Richard Maling Barrer FRS (16 June 1910 – 12 September 1996) was a New Zealand-born chemist. His areas of research included gas permeability of membranes and zeolite science, of which he was a founding figure; he also gave his name to the zeolite Barrerite.[1] The barrer, a unit of gas permeability, is also named after him.[2]
The son of New Zealand sheep farmers, his undergraduate degree was from Canterbury College (now University of Canterbury), in Christchurch, New Zealand. He followed this with a master's degree titled Studies in catalytic hydrogenation: the system HCN + 2H2=CH3NH2, completed in 1931.[3] In 1932 he received an 1851 Exhibition Scholarship which allowed him to study at Eric Rideal's Colloid Science Laboratory in Cambridge University. At Cambridge he was also a keen cross-country runner, winning the 1934 Oxford-Cambridge race and being awarded a Full Blue for Athletics. He received his PhD from Cambridge in 1935 and DSc's in 1937 (New Zealand) and 1938 (Cambridge).

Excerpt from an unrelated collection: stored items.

/-- The modes that a cause of HOLD ends (R79). -/
def Mode.works (m : Mode) : Prop := m = .ready ∨ m = .run ∨ m = .shadow

theorem setCause_works {s : Dev} (i : Nat) (hc : s.coreOn = true) (h : s.pwr.mode.works) : s.setCause i = (s.withCause i).enterHold := by
  have hnot : s.pwr.mode ≠ .hold := by
    obtain h | h | h := h <;> simp [h]
  rw [setCause_eq, if_neg (inHold_withCause i hnot), if_pos (by simpa [hc, or_assoc, Mode.works] using h)]

theorem setCause_rests {s : Dev} (i : Nat) (hn : s.pwr.mode ≠ .hold) (h : ¬s.pwr.mode.works) : s.setCause i = s.withCause i := by
  rw [setCause_eq, if_neg (inHold_withCause i hn), if_neg]
  rw [Bool.and_eq_true]
  exact fun ⟨_, hw⟩ => h (by simpa [or_assoc, Mode.works] using hw)

theorem leaves_setCause (s : Dev) (i : Nat) : Leaves (.pwr :: holdAreas) radioReg s (s.setCause i) :=
  .trans (t := s.withCause i) (leaves_modPwr (by decide) s _) (.ite ((leaves_causeActs _).mono (by decide) fun _ h => h)
    (.ite (leaves_enterHold _) (.refl _)))

end Sys2Proof.Machine
end

section
/-! SUPPORT. Over-temperature and its end (R92, R99, R210, R232). -/

namespace Sys2Proof.Machine

/-! ### The power state after a cause -/

theorem hasCause_withCause (s : Dev) {i : Nat} (hi : i < 5) (j : Nat) : (s.withCause i).hasCause j = (s.hasCause j || decide (i = j)) := by
  have hpow : 2 ^ i % 2 ^ 5 = 2 ^ i := Nat.mod_eq_of_lt (Nat.pow_lt_pow_right (by decide) hi)
  have hbits : (s.withCause i).pwr.cause.toNat = s.pwr.cause.toNat ||| 2 ^ i := by
    change (s.pwr.cause ||| BitVec.ofNat 5 (2 ^ i)).toNat = _
    rw [BitVec.toNat_or, BitVec.toNat_ofNat, hpow]
  rw [Dev.hasCause, hbits, Nat.testBit_or, Nat.testBit_two_pow]
  rfl

theorem setCause_cause (s : Dev) (i : Nat) : (s.setCause i).pwr.cause = s.pwr.cause ||| BitVec.ofNat 5 (2 ^ i) := by
  rw [setCause_eq]
  split
  · rw [causeActs_pwr]
    rfl
  · split
    · obtain ⟨l, t, h⟩ := (held_enterHold (s.withCause i)).other
      rw [h]
      rfl
    · rfl

/-- A cause of HOLD brings HOLD, or finds it. -/
theorem setCause_mode {s : Dev} (i : Nat) (hc : s.coreOn = true) (h : s.pwr.mode.works ∨ s.pwr.mode = .hold) : (s.setCause i).pwr.mode = .hold := by
  obtain h | h := h
  · rw [setCause_works i hc h]
    exact (held_enterHold _).mode
  · rw [setCause_inHold i h, causeActs_pwr]
    exact h

/-! ### THERMAL_SHUTDOWN -/

/-- The flag and the event of an over-temperature. -/
def Dev.overheated (s : Dev) (k : Nat) : Dev := (s.setFlag 0x82C 0).eventOk 0x0504 k

/-- The register of the power flags. -/
def flagReg (off : Nat) : Bool := decide (off = 0x82C)

theorem leaves_overheated (s : Dev) (k : Nat) : Leaves [.regs] flagReg s (s.overheated k) :=
  (leaves_setFlag (by decide) s 0 rfl).trans (.of_quiet (quiet_eventOk _ _ _))

theorem overheated_pwr (s : Dev) (k : Nat) : (s.overheated k).pwr = s.pwr := (leaves_overheated s k).pwr (by decide)

theorem coreOn_congr {s t : Dev} (h : t.pwr = s.pwr) : t.coreOn = s.coreOn := by rw [Dev.coreOn, Dev.coreOn, h]

theorem hasCause_congr {s t : Dev} (h : t.pwr = s.pwr) (i : Nat) : t.hasCause i = s.hasCause i := by rw [Dev.hasCause, Dev.hasCause, h]

section
variable {s e : Dev} {k : Nat} (h : Quiet ((s.overheated k).setCause causeThermal) e)
include h

theorem overheat_leaves : Leaves (.pwr :: holdAreas) radioReg (s.overheated k) e := (leaves_setCause _ _).trans (.of_quiet h)

theorem overheat_cause : e.pwr.cause = s.pwr.cause ||| 2 := by
  rw [h.pwr, setCause_cause, overheated_pwr]
  rfl

theorem overheat_flag : e.force 0x82C = s.force 0x82C ||| 1 := by
  refine ((overheat_leaves h).force rfl rfl).trans (((quiet_eventOk _ _ _).force _ rfl).trans ?_)
  exact flagged_force s 0x82C 0

theorem overheat_told {p : List Instr} {r : Rind} : Tells 0x0504 k ⟨p, s, r⟩ ⟨p, e, r⟩ :=
  tells_of_eventOk (s := ⟨p, s, r⟩) (sameEngine_setFlag s 0 (by decide) (.inl (by decide))) (overheat_leaves h).out

theorem overheat_works (hc : s.coreOn = true) (hlimp : s.hasCause causeLimp = false) (hm : s.pwr.mode.works) :
    Leaves [.pwr, .regs, .ring, .ozh, .rip, .chan, .car, .mtx, .str] (fun off => flagReg off || radioReg off) s e ∧ e.pwr.mode = .hold ∧
      Stilled s e ∧ e.dark := by
  have hpwr := overheated_pwr s k
  have hover := leaves_overheated s k
  rw [setCause_works causeThermal ((coreOn_congr hpwr).trans hc) (hpwr ▸ hm)] at h
  have hnot : ((s.overheated k).withCause causeThermal).hasCause causeLimp = false := by
    rw [hasCause_withCause _ (by decide), hasCause_congr hpwr, hlimp]
    rfl
  have hthermal : ((s.overheated k).withCause causeThermal).hasCause causeThermal = true := by
    rw [hasCause_withCause _ (by decide), decide_eq_true rfl, Bool.or_true]
  have hwith : Leaves [.pwr, .regs] flagReg s ((s.overheated k).withCause causeThermal) :=
    (hover.mono (by decide) fun _ h => h).trans (leaves_modPwr (by decide) _ _)
  have hleaves := leaves_enterHold_light hnot
  have hstill := (stilled_enterHold ((s.overheated k).withCause causeThermal)).of_source (s := s) (hwith.rip (by decide)) fun c hc =>
    hwith.safeLevel (fun off _ hhi => by simp [flagReg]; omega) hc
  refine ⟨?_, h.pwr ▸ (held_enterHold _).mode, hstill.goes h.rip h.chan, ?_⟩
  · refine (hwith.mono (by decide) fun off ho => ?_).trans ((hleaves.mono (by decide) fun off ho => ?_).trans (.of_quiet h))
    · exact (Bool.or_eq_false_iff.1 ho).1
    · exact (Bool.or_eq_false_iff.1 ho).2
  · exact dark_congr h.mtx h.str (dark_enterHold (by rw [hthermal, Bool.true_or]))
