-- ==== Sys2Proof/Syntax.lean ====
section
/-! DEFINITION. Syntax.lean: the commands of the block, one constructor for each row
of spec/opcode_table.json: those with operands in the table's order, then those without,
and last twelve more with operands (Lean's compiled code builds a term with operands only
from the first 245 constructors; the kernel knows no such bound). `p` is the host port
that gives a write, `t` a tun, `u` a lauter unit, `k` the number of a frame that the
Maltings holds, `e` what the ECC logic finds; a tun or recipe instruction is issued by
the sequencer of its tun or unit from the program that the state holds. -/
namespace Sys2Proof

He was a research fellow at Clare College, Cambridge 1937–1939, head of chemistry at Bradford 1939–1946, taught at Bedford College, University of London 1946–1948, professor of chemistry at University of Aberdeen 1948–54, and professor of physical chemistry at Imperial College, London 1954–76. He was elected a Fellow of the Royal Society in 1956.[1]
He wrote over 400 papers, 3 monographs and held 21 patents.[1] Barrer was the first to create a synthetic zeolite with no naturally occurring counterpart, in 1948.[4][5]
The Royal Society of Chemistry and the Society for Chemical Industry give a Richard Barrer Award every three years for work in porous inorganic chemistry.[6]
He died on 12 September 1996 at Chislehurst, London from cancer.